Conflict Resolution On The Playground: Eileen Kennedy-Moore (Transcript)

Here is the full transcript of clinical psychologist Eileen Kennedy-Moore’s talk titled “Conflict Resolution On The Playground” at TEDxAsburyPark 2024 conference.

Listen to the audio version here:

TRANSCRIPT:

The Impact of Bullying

Anyone who spent time with children knows they can be very mean. As a clinical psychologist, I’ve heard so many cases of terrible bullying. I worked with an 11-year-old who faced daily ridicule from half a dozen kids who were calling him gay. I’ve worked with a girl, her name was Marla, well, we’ll call her Marla, and her friends made a “We Hate Marla” website listing everything they disliked about her.

I saw a client in her late 30s brought to tears by the memory of her high school classmates trashing her car 20 years earlier. Bullying is not something we just forget about when we become adults. Schools around the world have tried to stamp out bullying by encouraging kids to be upstanders who call out cruelty rather than bystanders who tolerate it. These programs are important. But an unintended consequence of anti-bullying efforts is that the word “bullying” is often thrown around too casually.

Distinguishing Bullying from Ordinary Meanness

What I’ve seen far more often than bullying is ordinary meanness. For example, I worked with a 10-year-old who was very upset because her friend was sitting with someone else on the school bus. So she wrote a letter accusing the friend of bullying by excluding her and listing every mean thing the friend had ever done. Then she gave the letter to her friend, who promptly accused her of bullying.

This wasn’t bullying on either side. It was just a clumsy effort to deal with a conflict. So what is bullying? Well, researchers have a very specific definition. It involves deliberate, aggressive acts targeting one specific person, usually repeatedly over time, although sometimes one especially horrible action can count. And this is the most important part, there is a power difference between the kid doing the bullying and the kid getting targeted.

So the kid doing the bullying is bigger, stronger, tougher, or more socially powerful than the kid getting targeted, or it’s a group of kids taking on one kid. This power difference is what makes it difficult or impossible for kids who are being bullied to protect or defend themselves. But if there’s no power difference, it’s not bullying. It’s just ordinary meanness.

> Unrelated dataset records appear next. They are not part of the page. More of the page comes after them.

/-- Settles O46: each row is a zeroing load, past the gate of its VEX form; row 10 moves a quadword in M64. -/
theorem vexLoadsComplete : Obligations.VexLoadsComplete := by
  refine ⟨fun pre v m s hfit hready => ⟨fun x hx => ?_, fun hm x hx => ?_⟩, fun pre v m s hfit hready x hx => ?_⟩
  · have hgate : GatePasses s (.vmovdXmmRm32C4 pre v m) := hready.gatePasses hfit (by simp [vex3Rows])
    exact hgate.exec_zeroingLoad rfl rfl rfl rfl rfl rfl hx
  · have hgate : GatePasses s (.vmovqXmmRm64Vex pre v m) := hready.gatePasses hfit (by simp [vex3Rows])
    exact hgate.exec_zeroingLoad rfl rfl rfl (w1Width_m64 hm) rfl rfl hx
  · have hgate : GatePasses s (.vmovdXmmRm32C5 pre v m) := hready.gatePasses hfit (by simp [vex2Rows])
    exact hgate.exec_zeroingLoad rfl rfl rfl rfl rfl rfl hx

/-- Settles O55: each row is a load into the vector register that its extension bits and ModRM:reg name. -/
theorem vexLoadsFrame : Obligations.VexLoadsFrame := by
  refine ⟨fun pre v m s t h => ?_, fun pre v m s t h => ?_, fun pre e m s t h => ?_⟩
  · obtain h | h := h <;> exact exec_vecLoad_frame h rfl rfl rfl
  · exact exec_vecLoad_frame h rfl rfl rfl
  · obtain h | h := h <;> exact exec_vecLoad_frame h rfl rfl rfl

/-! ## The stores -/

/-- Settles O47: each row is a store of a vector register, past the gate of its VEX form; row 12 moves a quadword in
M64. -/
theorem vexStoresToRegisterComplete : Obligations.VexStoresToRegisterComplete := by
  refine ⟨fun pre v m s r hfit hready hr => ⟨?_, fun hm => ?_⟩, fun pre v m s r hfit hready hr => ?_⟩
  · have hgate : GatePasses s (.vmovdRm32XmmC4 pre v m) := hready.gatePasses hfit (by simp [vex3Rows])
    exact hgate.exec_vecRegStore rfl rfl rfl rfl rfl hr
  · have hgate : GatePasses s (.vmovqRm64XmmVex pre v m) := hready.gatePasses hfit (by simp [vex3Rows])
    have hstore := hgate.exec_vecRegStore rfl rfl (w1Width_m64 hm) rfl rfl hr
    rwa [BitVec.setWidth_eq] at hstore
  · have hgate : GatePasses s (.vmovdRm32XmmC5 pre v m) := hready.gatePasses hfit (by simp [vex2Rows])
    exact hgate.exec_vecRegStore rfl rfl rfl rfl rfl hr

/-- Settles O48: each row is a store of a vector register, past the gate of its VEX form; row 12 moves a quadword in
M64. -/
theorem vexStoresToMemoryComplete : Obligations.VexStoresToMemoryComplete := by
  refine ⟨fun pre v m s hfit hready hr => ⟨fun hadm => ?_, fun hm hadm => ?_⟩,
    fun pre v m s hfit hready hr hadm => ?_⟩
  · have hgate : GatePasses s (.vmovdRm32XmmC4 pre v m) := hready.gatePasses hfit (by simp [vex3Rows])
    exact hgate.exec_vecMemStore rfl rfl rfl rfl rfl hr hadm
  · have hgate : GatePasses s (.vmovqRm64XmmVex pre v m) := hready.gatePasses hfit (by simp [vex3Rows])
    exact hgate.exec_vecMemStore rfl rfl (w1Width_m64 hm) rfl rfl hr hadm
  · have hgate : GatePasses s (.vmovdRm32XmmC5 pre v m) := hready.gatePasses hfit (by simp [vex2Rows])
    exact hgate.exec_vecMemStore rfl rfl rfl rfl rfl hr hadm

end Sys2Proof.Machine
end

section
/-! SUPPORT. Rows 13 to 16: the reserved EVEX fields, and when the loads and stores complete
(43_vmovd_vmovq_evex.md R160 to R165). -/

namespace Sys2Proof.Machine

/-! ## The reserved fields -/

/-- The field check passes when every unused field is inactive, as `EvexReady` asks. -/
theorem evexFieldsOk_iff {e : Evex} : evexFieldsOk e = true ↔
    e.vvvv = 15 ∧ e.ll = 0 ∧ e.aaa = 0 ∧ e.z = false ∧ e.bc = false ∧ e.vBar' = true := by
  simp [evexFieldsOk, and_assoc]

/-- A field at a reserved value fails the field check. -/
theorem evexFieldsOk_of_reserved {e : Evex}
    (h : e.vvvv ≠ 15 ∨ e.ll ≠ 0 ∨ e.aaa ≠ 0 ∨ e.z = true ∨ e.bc = true ∨ e.vBar' = false) :
    evexFieldsOk e = false := by
  refine Bool.eq_false_iff.mpr fun hok => ?_
  obtain ⟨hvvvv, hll, haaa, hz, hbc, hvBar⟩ := evexFieldsOk_iff.mp hok
  obtain h | h | h | h | h | h := h
  · exact h hvvvv
  · exact h hll
  · exact h haaa
  · cases hz.symm.trans h
  · cases hbc.symm.trans h
  · cases hvBar.symm.trans h

/-- A failed field check is a #UD condition of rows 13 to 16. -/
theorem udEvex_of_not_evexFieldsOk {e : Evex} (s : State) (pre : List PrefixItem) (h : evexFieldsOk e = false) :
    udEvex s pre e = true := by
  rw [udEvex, h, Bool.not_false, Bool.or_true]

theorem exec_evexRows_ud {s : State} {pre : List PrefixItem} {e : Evex} {m : ModRM} {i : Instr}
    (hfit : IpFits s (evexLen pre m)) (hud : udEvex s pre e = true) (hi : i ∈ evexRows pre e m) :
    exec i s = .fault (.ud s.rip) := by
  simp only [evexRows, List.mem_cons, List.not_mem_nil, or_false] at hi
  obtain rfl | rfl | rfl | rfl := hi <;> exact exec_ud hfit hud

/-- Settles O28: a reserved field fails the field check, which is a #UD condition of every row. -/
theorem evexReservedFieldsRaiseUD : Obligations.EvexReservedFieldsRaiseUD := fun pre _ _ s hfit hres _ =>
  exec_evexRows_ud hfit (udEvex_of_not_evexFieldsOk s pre (evexFieldsOk_of_reserved hres))

/-! ## The loads -/

/-- In M64 the operand of a W1 row is that of a quadword access, its 8-bit displacement counted in quadwords
(30_encoding.md R104). -/
theorem evexArgs_w1Width_m64 {mode : Mode} (hm : mode = .m64) (pre : List PrefixItem) (e : Evex) (m : ModRM) :
    evexArgs pre e m (w1Width mode) = evexArgs pre e m .qword :=
  congrArg (evexArgs pre e m) (w1Width_m64 hm)

/-- Settles O49: each row is a zeroing load, past the EVEX gate; row 14 moves a quadword in M64. -/
theorem evexLoadsComplete : Obligations.EvexLoadsComplete := by
  refine fun pre e m s hfit hready => ⟨fun x hx => ?_, fun hm x hx => ?_⟩
  · have hgate : GatePasses s (.vmovdXmmRm32Evex pre e m) := hready.gatePasses hfit (by simp [evexRows])
    exact hgate.exec_zeroingLoad rfl rfl rfl rfl rfl rfl hx
  · have hgate : GatePasses s (.vmovqXmmRm64Evex pre e m) := hready.gatePasses hfit (by simp [evexRows])
    exact hgate.exec_zeroingLoad rfl rfl rfl (w1Width_m64 hm) (evexArgs_w1Width_m64 hm pre e m) rfl hx

/-! ## The stores -/

/-- Settles O50: each row is a store of a vector register, past the EVEX gate; row 16 moves a quadword in M64. -/
theorem evexStoresToRegisterComplete : Obligations.EvexStoresToRegisterComplete := by
  refine fun pre e m s r hfit hready hr => ⟨?_, fun hm => ?_⟩
  · have hgate : GatePasses s (.vmovdRm32XmmEvex pre e m) := hready.gatePasses hfit (by simp [evexRows])
    exact hgate.exec_vecRegStore rfl rfl rfl rfl rfl hr
  · have hgate : GatePasses s (.vmovqRm64XmmEvex pre e m) := hready.gatePasses hfit (by simp [evexRows])
    have hstore := hgate.exec_vecRegStore rfl rfl (w1Width_m64 hm) (evexArgs_w1Width_m64 hm pre e m) rfl hr
    rwa [BitVec.setWidth_eq] at hstore

/-- Settles O51: each row is a store of a vector register, past the EVEX gate; row 16 moves a quadword in M64. -/
theorem evexStoresToMemoryComplete : Obligations.EvexStoresToMemoryComplete := by
  refine fun pre e m s hfit hready hr => ⟨fun hadm => ?_, fun hm hadm => ?_⟩
  · have hgate : GatePasses s (.vmovdRm32XmmEvex pre e m) := hready.gatePasses hfit (by simp [evexRows])
    exact hgate.exec_vecMemStore rfl rfl rfl rfl rfl hr hadm
  · have hgate : GatePasses s (.vmovqRm64XmmEvex pre e m) := hready.gatePasses hfit (by simp [evexRows])
    exact hgate.exec_vecMemStore rfl rfl (w1Width_m64 hm) (evexArgs_w1Width_m64 hm pre e m) rfl hr hadm

end Sys2Proof.Machine
end

section
/-! SUPPORT. The exceptions of an instruction: the length check, the feature flags and the gate of each family, and that
an instruction commutes with a change of the control bits its family does not consult (60_exceptions.md R174 to
R186). -/

namespace Sys2Proof.Machine

/-- Settles O17: each row of the table is one value of `Fault.vector` or `Fault.errorCode`. -/
theorem exceptionTable : Obligations.ExceptionTable := fun _ _ _ =>
  ⟨rfl, rfl, rfl, rfl, rfl, rfl, rfl, rfl, rfl, rfl, rfl, rfl, rfl, rfl⟩

/-! ## Which faults there are -/

/-- A step faults exactly when the fetched bytes decode to an instruction that faults. -/
theorem step_eq_fault {s : State} {f : Fault} :
    step s = .fault f ↔ ∃ i rest, decode s.codeMode (fetch s) = .ok i rest ∧ exec i s = .fault f := by
  unfold step
  cases decode s.codeMode (fetch s) <;> simp

theorem exec_fault_savedIp {i : Instr} {s : State} {f : Fault} (h : exec i s = .fault f) : f.savedIp = s.rip := by
  obtain (⟨-, rfl⟩ | rfl | rfl | rfl) | ⟨-, _, htranslate⟩ := exec_eq_fault h
  · rfl
  · rfl
  · rfl
  · rfl
  · exact translate_fault_savedIp htranslate
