-- ==== Sys2Proof/Laws/Bytes.lean ====
section
/-!
SUPPORT. Laws of files of four, Columns and Blocks: reading after writing, and equality entry by entry and
byte by byte.
-/

namespace Sys2Proof

namespace Quad

variable {α : Type}

@[simp] theorem get_ofFn (f : Lane → α) (i : Lane) : (ofFn f).get i = f i := by
  fin_cases i <;> rfl

@[ext] theorem ext_get {a b : Quad α} (h : ∀ i : Lane, a.get i = b.get i) : a = b := by
  cases a; cases b
  simp only [mk.injEq]
  exact ⟨h 0, h 1, h 2, h 3⟩

@[simp] theorem ofFn_get (q : Quad α) : (ofFn fun i => q.get i) = q := by
  ext i; simp

theorem get_set (q : Quad α) (i j : Lane) (v : α) : (q.set i v).get j = if j = i then v else q.get j := by
  simp [set]

@[simp] theorem get_set_same (q : Quad α) (i : Lane) (v : α) : (q.set i v).get i = v := by
  simp [get_set]

theorem get_set_other (q : Quad α) {i j : Lane} (h : j ≠ i) (v : α) : (q.set i v).get j = q.get j := by
  simp [get_set, h]

@[simp] theorem mem_indices (i : Lane) : i ∈ indices := by
  fin_cases i <;> decide

end Quad

namespace Column

@[ext] theorem ext_byte {a b : Column} (h : ∀ r : Lane, a.byte r = b.byte r) : a = b := by
  cases a; cases b
  simp only [mk.injEq]
  exact ⟨h 0, h 1, h 2, h 3⟩

@[simp] theorem byte_map (f : Byte → Byte) (c : Column) (r : Lane) : (c.map f).byte r = f (c.byte r) := by
  fin_cases r <;> rfl

@[simp] theorem byte_xor (a b : Column) (r : Lane) : (a.xor b).byte r = a.byte r ^^^ b.byte r := by
  fin_cases r <;> rfl

end Column

namespace Block

@[ext] theorem ext_col {a b : Block} (h : ∀ c : Lane, a.col c = b.col c) : a = b := by
  cases a; cases b
  simp only [mk.injEq]
  exact ⟨h 0, h 1, h 2, h 3⟩

@[simp] theorem byte_ofFn (f : Fin 16 → Byte) (j : Fin 16) : (ofFn f).byte j = f j := by
  fin_cases j <;> rfl

theorem ext_byte {a b : Block} (h : ∀ j : Fin 16, a.byte j = b.byte j) : a = b := by
  refine ext_col fun c => Column.ext_byte fun r => ?_
  have := h ⟨4 * c.val + r.val, by omega⟩
  fin_cases c <;> fin_cases r <;> exact this

@[simp] theorem byte_map (f : Byte → Byte) (b : Block) (j : Fin 16) : (b.map f).byte j = f (b.byte j) := by
  fin_cases j <;> rfl

@[simp] theorem byte_xor (a b : Block) (j : Fin 16) : (a.xor b).byte j = a.byte j ^^^ b.byte j := by
  fin_cases j <;> rfl

@[simp] theorem col_mapCols (f : Column → Column) (b : Block) (c : Lane) : (b.mapCols f).col c = f (b.col c) := by
  fin_cases c <;> rfl

@[simp] theorem col_xor (a b : Block) (c : Lane) : (a.xor b).col c = (a.col c).xor (b.col c) := by
  fin_cases c <;> rfl

@[simp] theorem byte_zero (j : Fin 16) : zero.byte j = 0 := by
  simp [zero]

theorem xor_assoc (a b c : Block) : (a.xor b).xor c = a.xor (b.xor c) := by
  apply ext_byte; intro j; simp [BitVec.xor_assoc]

theorem xor_comm (a b : Block) : a.xor b = b.xor a := by
  apply ext_byte; intro j; simp [BitVec.xor_comm]

@[simp] theorem xor_self (a : Block) : a.xor a = zero := by
  apply ext_byte; intro j; simp

@[simp] theorem xor_zero (a : Block) : a.xor zero = a := by
  apply ext_byte; intro j; simp

@[simp] theorem xor_xor_cancel (a b : Block) : (a.xor b).xor b = a := by
  rw [xor_assoc, xor_self, xor_zero]

end Block

end Sys2Proof
end

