-- ==== Sys2Proof/Tests/Slice0.lean ====
section
/-!
SUPPORT. Tests of the model: the well-formedness smoke, decoding, one step of each command, and a witness for the
hypotheses of each obligation. The expected values are the spec's: the worked encodings of R114, the words and results
of the command rules, and 95_test_vectors.md (section numbers in the comments).
-/

namespace Sys2Proof.Machine.Tests

/-! ## Helper states and checks -/

/-- P, I, Z and F of 95_test_vectors.md. -/
def blockP : Block := .ofHex 0x00112233445566778899aabbccddeeff
def blockI : Block := .ofHex 0x000102030405060708090a0b0c0d0e0f
def blockZ : Block := .zero
def blockF : Block := .ofHex 0xffffffffffffffffffffffffffffffff

/-- The bytes of an n-byte key written in hexadecimal. -/
def keyOfHex (n h : Nat) : List Byte := (List.range n).map fun j => BitVec.ofNat 8 (h >>> (8 * (n - 1 - j)))

/-- Section 2.5: the schedule of K128. -/
def slot128 : Slot where
  rounds := 10
  rk := ([0x2b7e151628aed2a6abf7158809cf4f3c, 0xa0fafe1788542cb123a339392a6c7605, 0xf2c295f27a96b9435935807a7359f67f, 0x3d80477d4716fe3e1e237e446d7a883b] ++
    [0xef44a541a8525b7fb671253bdb0bad00, 0xd4d1c6f87c839d87caf2b8bc11f915bc, 0x6d88a37a110b3efddbf98641ca0093fd, 0x4e54f70e5f5fc9f384a64fb24ea6dc4f] ++
    [0xead27321b58dbad2312bf5607f8d292f, 0xac7766f319fadc2128d12941575c006e, 0xd014f9a8c9ee2589e13f0cc8b6630ca6]).map Block.ofHex

/-- Section 2.5: its inverse schedule. -/
def inv128 : Slot where
  rounds := 10
  rk := ([0xd014f9a8c9ee2589e13f0cc8b6630ca6, 0x0c7b5a631319eafeb0398890664cfbb4, 0xdf7d925a1f62b09da320626ed6757324, 0x12c07647c01f22c7bc42d2f37555114a] ++
    [0x6efcd876d2df54807c5df034c917c3b9, 0x6ea30afcbc238cf6ae82a4b4b54a338d, 0x90884413d280860a12a128421bc89739, 0x7c1f13f74208c219c021ae480969bf7b] ++
    [0xcc7505eb3e17d1ee82296c51c9481133, 0x2b3708a7f262d405bc3ebdbf4b617d62, 0x2b7e151628aed2a6abf7158809cf4f3c]).map Block.ofHex

/-- The state after RESET of an instance with the given probe and the default HW_ELIGIBLE. -/
def fresh (p : Probe) : State := { State.reset with config := ⟨p, Config.defaultEligible⟩ }

def noHw : Probe := ⟨false, false, false, false⟩

/-- Every lane, key register and key byte written; KS[0] the schedule of K128, KS[1] its inverse, KS[2] it again, KS[3]
empty. -/
def full : State := { fresh noHw with
  st := ⟨blockP, blockI, blockZ, blockF⟩
  wst := ⟨true, true, true, true⟩
  kr := ⟨blockI, blockI, blockI, blockP⟩
  wkr := ⟨true, true, true, true⟩
  keyin := Vector.ofFn fun j => (keyOfHex 32 0x2b7e151628aed2a6abf7158809cf4f3c00000000000000000000000000000000).getD j.val 0
  wki := Vector.replicate 32 true
  ks := ⟨slot128, inv128, slot128, ⟨0, []⟩⟩ }

/-- `full` with all four slots filled. -/
def filled : State := { full with ks := ⟨slot128, inv128, slot128, inv128⟩ }

/-- `full` with the operation pending. -/
def withOp (op : HostOp) : State := { full with port := [op] }

/-- A HALTED state with the operations pending. -/
def haltedWith (ops : List HostOp) : State := { full with status := 0x00001402, fcmd := 0x41041800, port := ops }

/-- The result is a next state that passes the check. -/
def leaves (r : Result) (ok : State → Bool) : Bool :=
  match r with
  | .next t => ok t
  | .fault _ => false
  | .refused _ => false

def stops (r : Result) : Bool :=
  match r with
  | .next _ => false
  | .fault .unwritten => true
  | .refused _ => false

def refuses (r : Result) : Bool :=
  match r with
  | .next _ => false
  | .fault _ => false
  | .refused x => decide (x = .halted)

/-- A command on `full` completes with ST[0] the block. -/
def gives (i : Instr) (b : Nat) : Bool :=
  leaves (exec i full) fun t => decide (t.st.get 0 = Block.ofHex b) && decide (t.status = 0)

/-- A command on a state ends with this STATUS and, for a Fatal, its word in FCMD, and no lane or slot changed. -/
def faults (i : Instr) (s : State) (status cw : Word) : Bool :=
  leaves (exec i s) fun t =>
    decide (t.status = status) && decide (t.fcmd = cw) && decide (t.st = s.st) && decide (t.ks = s.ks)

/-- The decoder reads the instruction from the table word. -/
def reads (w : Nat) (i : Instr) : Bool := decide (decodeTableWord 32 w = some i)

def illegal (w : Nat) : Bool := decide (decodeTableWord 32 w = none)

/-! ## Well-formedness: one ill-formed term for each check (R111) -/

theorem test_wf_refuses_count_5 : (Instr.rounds .one 0 (.broadcast 0) 0 5).wf = false := by decide
theorem test_wf_refuses_count_0_nokey : (Instr.roundsnk .one 0 0).wf = false := by decide
theorem test_wf_refuses_index_16 : (Instr.roundsfin .one 0 .perLane 16 4).wf = false := by decide
theorem test_wf_refuses_rkread_index_16 : (Instr.rkread .kr 0 0 16).wf = false := by decide
theorem test_wf_refuses_length_64 : (Instr.keyexp 0 64).wf = false := by decide
theorem test_wf_accepts_boundaries :
    (Instr.rounds .four 3 .perLane 15 14).wf && (Instr.rkread .st 3 3 15).wf && (Instr.keyexp 3 63).wf = true := by
  decide

/-! ## Decoding: every constructor from a word written out in the spec (R114, and the examples of its rule) -/

theorem test_decode_transforms :
    reads 0x01800000 (.subbytes .four 0) &&
    reads 0x01300000 (.subbytes .one 3) &&
    reads 0x02000000 (.invsubbytes .one 0) &&
    reads 0x03000000 (.shiftrows .one 0) &&
    reads 0x04000000 (.invshiftrows .one 0) &&
    reads 0x05000000 (.mixcolumns .one 0) &&
    reads 0x06300000 (.invmixcolumns .one 3) &&
    reads 0x071C0000 (.addroundkey .one 1 (.broadcast 2)) &&
    reads 0x07600000 (.addroundkey .two 2 .perLane) = true := by
  decide

theorem test_decode_rounds :
    reads 0x101A0000 (.round .one 1 (.broadcast 1)) &&
    reads 0x10800000 (.round .four 0 .perLane) &&
    reads 0x11080000 (.finalround .one 0 (.broadcast 0)) &&
    reads 0x12080000 (.invround .one 0 (.broadcast 0)) &&
    reads 0x13080000 (.invfinalround .one 0 (.broadcast 0)) &&
    reads 0x14080000 (.roundkf .one 0 (.broadcast 0)) &&
    reads 0x15800000 (.finalroundkf .four 0 .perLane) &&
    reads 0x16080000 (.invroundkf .one 0 (.broadcast 0)) &&
    reads 0x17080000 (.invfinalroundkf .one 0 (.broadcast 0)) &&
    reads 0x18800000 (.roundnk .four 0) &&
    reads 0x19000000 (.finalroundnk .one 0) &&
    reads 0x1A000000 (.invroundnk .one 0) &&
    reads 0x1B000000 (.invfinalroundnk .one 0) = true := by
  decide

theorem test_decode_batched :
    reads 0x20184000 (.rounds .one 1 (.broadcast 0) 2 4) &&
    reads 0x21082C00 (.roundsfin .one 0 (.broadcast 0) 1 10) &&
    reads 0x22082000 (.invrounds .one 0 (.broadcast 0) 1 4) &&
    reads 0x230A3400 (.invroundsfin .one 0 (.broadcast 1) 1 14) &&
    reads 0x24082400 (.roundskf .one 0 (.broadcast 0) 1 6) &&
    reads 0x25082800 (.roundskffin .one 0 (.broadcast 0) 1 7) &&
    reads 0x26082000 (.invroundskf .one 0 (.broadcast 0) 1 4) &&
    reads 0x27082000 (.invroundskffin .one 0 (.broadcast 0) 1 4) &&
    reads 0x28001400 (.roundsnk .one 0 14) &&
    reads 0x29600800 (.roundsnkfin .two 2 7) &&
    reads 0x2A000000 (.invroundsnk .one 0 4) &&
    reads 0x2B000000 (.invroundsnkfin .one 0 4) = true := by
  decide

theorem test_decode_ciphers :
    reads 0x30080800 (.encrypt .one 0 (.broadcast 0) .aes128) &&
    reads 0x300E1800 (.encrypt .one 0 (.broadcast 3) .aes256) &&
    reads 0x30400000 (.encrypt .two 0 .perLane .any) &&
    reads 0x310A1000 (.decrypt .one 0 (.broadcast 1) .aes192) = true := by
  decide

theorem test_decode_keys_and_system :
    reads 0x40061000 (.keyexp 3 32) &&
    reads 0x40001F80 (.keyexp 0 63) &&
    reads 0x41041800 (.keyinv 2 3) &&
    reads 0x4205DC00 (.rkread .st 3 2 14) &&
    reads 0x42014000 (.rkread .kr 0 0 10) &&
    reads 0x50000000 (.capinit) &&
    reads 0x51000000 (.qhwavail) &&
    reads 0x52000000 (.qlanes) = true := by
  decide

/-- R107: the words the rule names as ILLEGAL. -/
theorem test_decode_illegal :
    illegal 0x00000000 &&
    illegal 0x10C00000 &&
    illegal 0x10020000 &&
    illegal 0x01080000 &&
    illegal 0x01000001 &&
    illegal 0x20001800 &&
    illegal 0x50000001 &&
    illegal 0x43000000 &&
    illegal 0xFF000000 = true := by
  decide

/-- The decoder sees the first four bytes in the order of bit 31 first. -/
theorem test_encode_rounds : encode (.rounds .one 1 (.broadcast 0) 2 4) = 0x20184000 := by decide

/-- From reset, the placed word is the very next command: QHWAVAIL has no path and no cause. -/
theorem test_withFetchWord_runs :
    leaves (step (State.reset.withFetchWord 32 0x51000000)) (fun t => decide (t.status = 0) && decide (t.port = [])) = true := by
  decide

/-! ## One step of each command (sections 2.2, 2.3, 2.6) -/

theorem test_subbytes : gives (.subbytes .one 0) 0x638293c31bfc33f5c4eeacea4bc12816 = true := by decide
theorem test_invsubbytes : gives (.invsubbytes .one 0) 0x52e3946686edd30297f962fe27c9997d = true := by decide
theorem test_shiftrows : gives (.shiftrows .one 0) 0x0055aaff4499ee3388dd2277cc1166bb = true := by decide
theorem test_invshiftrows : gives (.invshiftrows .one 0) 0x00ddaa774411eebb885522ffcc996633 = true := by decide
theorem test_mixcolumns : gives (.mixcolumns .one 0) 0x2277005566334411aaff88ddeebbcc99 = true := by decide
theorem test_invmixcolumns : gives (.invmixcolumns .one 0) 0xaaff88ddeebbcc992277005566334411 = true := by decide
theorem test_addroundkey : gives (.addroundkey .one 0 (.broadcast 0)) 0x00102030405060708090a0b0c0d0e0f0 = true := by
  decide
theorem test_round : gives (.round .one 0 (.broadcast 0)) 0x6378e4daf062fd71a50f36ffdee684ac = true := by decide
theorem test_finalround : gives (.finalround .one 0 (.broadcast 0)) 0x63fdae151feb2ec4ccc899fe478f3de5 = true := by decide
theorem test_invround : gives (.invround .one 0 (.broadcast 0)) 0xdde602c226743f6f00073ca86ff44fbf = true := by decide
theorem test_invfinalround : gives (.invfinalround .one 0 (.broadcast 0)) 0x52c8600182e69ff99fe49e762bf4dd69 = true := by decide
theorem test_roundkf : gives (.roundkf .one 0 (.broadcast 0)) 0x5f72641557f5bc92f7be3b291db9f91a = true := by decide
theorem test_finalroundkf : gives (.finalroundkf .one 0 (.broadcast 0)) 0x6353e08c0960e104cd70b751bacad0e7 = true := by decide
theorem test_invroundkf : gives (.invroundkf .one 0 (.broadcast 0)) 0x9822dcc3ff1d89398856cc07854d28f1 = true := by decide
theorem test_invfinalroundkf : gives (.invfinalroundkf .one 0 (.broadcast 0)) 0x526047d0727ca0fc3a6c54171f969008 = true := by decide
theorem test_roundnk : gives (.roundnk .one 0) 0x6379e6d9f467fb76ad063cf4d2eb8aa3 = true := by decide
theorem test_finalroundnk : gives (.finalroundnk .one 0) 0x63fcac161bee28c3c4c193f54b8233ea = true := by decide
theorem test_invroundnk : gives (.invroundnk .one 0) 0xdde700c122713968080e36a363f941b0 = true := by decide
theorem test_invfinalroundnk : gives (.invfinalroundnk .one 0) 0x52c9620286e399fe97ed947d27f9d366 = true := by decide

theorem test_rounds_4 : gives (.rounds .one 0 (.broadcast 0) 1 4) 0x8bfb5521f72d1507b3e28e98b86b9288 = true := by decide
theorem test_roundsfin_4 : gives (.roundsfin .one 0 (.broadcast 0) 1 4) 0x65112d5d55f59bf30850120db63befab = true := by decide
theorem test_invrounds_4 : gives (.invrounds .one 0 (.broadcast 0) 1 4) 0x473c87c524b0aaba0e799ebb6e0c992d = true := by decide
theorem test_invroundsfin_4 : gives (.invroundsfin .one 0 (.broadcast 0) 1 4) 0x8afea6eba2cc9872fe8f6340bac100ad = true := by decide
theorem test_roundskf_4 : gives (.roundskf .one 0 (.broadcast 0) 1 4) 0x93496c1ea797ab544caab3517c4f9952 = true := by decide
theorem test_roundskffin_4 : gives (.roundskffin .one 0 (.broadcast 0) 1 4) 0x72dbc6c71a2393656e7d998edaf5d403 = true := by decide
theorem test_invroundskf_4 : gives (.invroundskf .one 0 (.broadcast 0) 1 4) 0x335219b30ee29d0fbd1b541d1a54bc78 = true := by decide
theorem test_invroundskffin_4 : gives (.invroundskffin .one 0 (.broadcast 0) 1 4) 0x3a0f9d63b362dc73056a29a90c15a536 = true := by decide
theorem test_roundsnk_4 : gives (.roundsnk .one 0 4) 0xb529932bdd616d2c0be9f5b62605b3dd = true := by decide
theorem test_roundsnkfin_4 : gives (.roundsnkfin .one 0 4) 0x11517f1b1c024daedf68786e112c1e6e = true := by decide
theorem test_invroundsnk_4 : gives (.invroundsnk .one 0 4) 0x8a732402a974fefcd91610a6e139560d = true := by decide
theorem test_invroundsnkfin_4 : gives (.invroundsnkfin .one 0 4) 0xbc02b7d6d7a4258925631e21c964634d = true := by decide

Now I want to be very clear about something. I am not defending or excusing bullying or any form of cruelty.

The Importance of Recognizing Ordinary Meanness

But when we fail to see the difference between ordinary meanness and bullying, we trivialize those very serious cases of peer abuse. As parents, when we hear that someone’s being mean to our kid, our instinct is often to leap in to protect. If it’s a case of genuine bullying and the child is truly powerless, adult intervention could be helpful. But if there’s no power difference, we don’t want to say to our kids, “You’ve been bullied.”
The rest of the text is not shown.